(What is expected):
Using the data that follows, return exactly the lines from the one that contains "n).results = s.results := rfl" through the one that contains "b).cfg = s.cfg := rfl", ends included.

(Record excerpts):
/-! ### State.issue -/

@[simp] theorem State.issue_cfg (s : State) (c : Call) : (s.issue c).cfg = s.cfg := rfl
@[simp] theorem State.issue_crcEn (s : State) (c : Call) : (s.issue c).crcEn = s.crcEn := rfl
@[simp] theorem State.issue_buf (s : State) (c : Call) : (s.issue c).buf = s.buf := rfl
@[simp] theorem State.issue_crcC (s : State) (c : Call) : (s.issue c).crcC = s.crcC := rfl
@[simp] theorem State.issue_crcR (s : State) (c : Call) : (s.issue c).crcR = s.crcR := rfl
@[simp] theorem State.issue_crcK (s : State) (c : Call) : (s.issue c).crcK = s.crcK := rfl
@[simp] theorem State.issue_modeCache (s : State) (c : Call) : (s.issue c).modeCache = s.modeCache := rfl
@[simp] theorem State.issue_pinA0 (s : State) (c : Call) : (s.issue c).pinA0 = s.pinA0 := rfl
@[simp] theorem State.issue_pinA1 (s : State) (c : Call) : (s.issue c).pinA1 = s.pinA1 := rfl
@[simp] theorem State.issue_busy (s : State) (c : Call) : (s.issue c).busy = s.busy := rfl
@[simp] theorem State.issue_seqStep (s : State) (c : Call) : (s.issue c).seqStep = s.seqStep := rfl
@[simp] theorem State.issue_released (s : State) (c : Call) : (s.issue c).released = s.released := rfl
@[simp] theorem State.issue_cmds (s : State) (c : Call) : (s.issue c).cmds = s.cmds := rfl
@[simp] theorem State.issue_busAnswers (s : State) (c : Call) : (s.issue c).busAnswers = s.busAnswers := rfl
@[simp] theorem State.issue_pinAnswers (s : State) (c : Call) : (s.issue c).pinAnswers = s.pinAnswers := rfl
@[simp] theorem State.issue_calls (s : State) (c : Call) : (s.issue c).calls = s.calls ++ [c] := rfl
@[simp] theorem State.issue_results (s : State) (c : Call) : (s.issue c).results = s.results := rfl

/-! ### State.issueXfer -/

@[simp] theorem State.issueXfer_cfg (s : State) (n : Nat) : (s.issueXfer n).cfg = s.cfg := rfl
@[simp] theorem State.issueXfer_crcEn (s : State) (n : Nat) : (s.issueXfer n).crcEn = s.crcEn := rfl
@[simp] theorem State.issueXfer_buf (s : State) (n : Nat) : (s.issueXfer n).buf = s.buf := rfl
@[simp] theorem State.issueXfer_crcC (s : State) (n : Nat) : (s.issueXfer n).crcC = s.crcC := rfl
@[simp] theorem State.issueXfer_crcR (s : State) (n : Nat) : (s.issueXfer n).crcR = s.crcR := rfl
@[simp] theorem State.issueXfer_crcK (s : State) (n : Nat) : (s.issueXfer n).crcK = s.crcK := rfl
@[simp] theorem State.issueXfer_modeCache (s : State) (n : Nat) : (s.issueXfer n).modeCache = s.modeCache := rfl
@[simp] theorem State.issueXfer_pinA0 (s : State) (n : Nat) : (s.issueXfer n).pinA0 = s.pinA0 := rfl
@[simp] theorem State.issueXfer_pinA1 (s : State) (n : Nat) : (s.issueXfer n).pinA1 = s.pinA1 := rfl
@[simp] theorem State.issueXfer_busy (s : State) (n : Nat) : (s.issueXfer n).busy = s.busy := rfl
@[simp] theorem State.issueXfer_seqStep (s : State) (n : Nat) : (s.issueXfer n).seqStep = s.seqStep := rfl
@[simp] theorem State.issueXfer_released (s : State) (n : Nat) : (s.issueXfer n).released = s.released := rfl
@[simp] theorem State.issueXfer_cmds (s : State) (n : Nat) : (s.issueXfer n).cmds = s.cmds := rfl
@[simp] theorem State.issueXfer_busAnswers (s : State) (n : Nat) : (s.issueXfer n).busAnswers = s.busAnswers := rfl
@[simp] theorem State.issueXfer_pinAnswers (s : State) (n : Nat) : (s.issueXfer n).pinAnswers = s.pinAnswers := rfl
@[simp] theorem State.issueXfer_calls (s : State) (n : Nat) : (s.issueXfer n).calls = s.calls ++ [.busXfer (sentBytes s.buf n) n true] := rfl
@[simp] theorem State.issueXfer_results (s : State) (n : Nat) : (s.issueXfer n).results = s.results := rfl

/-! ### State.sendByte -/

@[simp] theorem State.sendByte_cfg (s : State) (b : Byte) : (s.sendByte b).cfg = s.cfg := rfl
@[simp] theorem State.sendByte_crcEn (s : State) (b : Byte) : (s.sendByte b).crcEn = s.crcEn := rfl
@[simp] theorem State.sendByte_buf (s : State) (b : Byte) : (s.sendByte b).buf = { s.buf with b0 := b } := rfl
@[simp] theorem State.sendByte_crcC (s : State) (b : Byte) : (s.sendByte b).crcC = s.crcC := rfl
@[simp] theorem State.sendByte_crcR (s : State) (b : Byte) : (s.sendByte b).crcR = s.crcR := rfl
@[simp] theorem State.sendByte_crcK (s : State) (b : Byte) : (s.sendByte b).crcK = s.crcK := rfl
@[simp] theorem State.sendByte_modeCache (s : State) (b : Byte) : (s.sendByte b).modeCache = s.modeCache := rfl
@[simp] theorem State.sendByte_pinA0 (s : State) (b : Byte) : (s.sendByte b).pinA0 = s.pinA0 := rfl
@[simp] theorem State.sendByte_pinA1 (s : State) (b : Byte) : (s.sendByte b).pinA1 = s.pinA1 := rfl
@[simp] theorem State.sendByte_busy (s : State) (b : Byte) : (s.sendByte b).busy = s.busy := rfl
@[simp] theorem State.sendByte_seqStep (s : State) (b : Byte) : (s.sendByte b).seqStep = s.seqStep := rfl
@[simp] theorem State.sendByte_released (s : State) (b : Byte) : (s.sendByte b).released = s.released := rfl
@[simp] theorem State.sendByte_cmds (s : State) (b : Byte) : (s.sendByte b).cmds = s.cmds := rfl
@[simp] theorem State.sendByte_busAnswers (s : State) (b : Byte) : (s.sendByte b).busAnswers = s.busAnswers := rfl
@[simp] theorem State.sendByte_pinAnswers (s : State) (b : Byte) : (s.sendByte b).pinAnswers = s.pinAnswers := rfl
@[simp] theorem State.sendByte_calls (s : State) (b : Byte) : (s.sendByte b).calls = s.calls ++ [.busXfer [b] 1 true] := rfl
@[simp] theorem State.sendByte_results (s : State) (b : Byte) : (s.sendByte b).results = s.results := rfl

(Answer to the exercise):
@[simp] theorem State.issueXfer_results (s : State) (n : Nat) : (s.issueXfer n).results = s.results := rfl

/-! ### State.sendByte -/

@[simp] theorem State.sendByte_cfg (s : State) (b : Byte) : (s.sendByte b).cfg = s.cfg := rfl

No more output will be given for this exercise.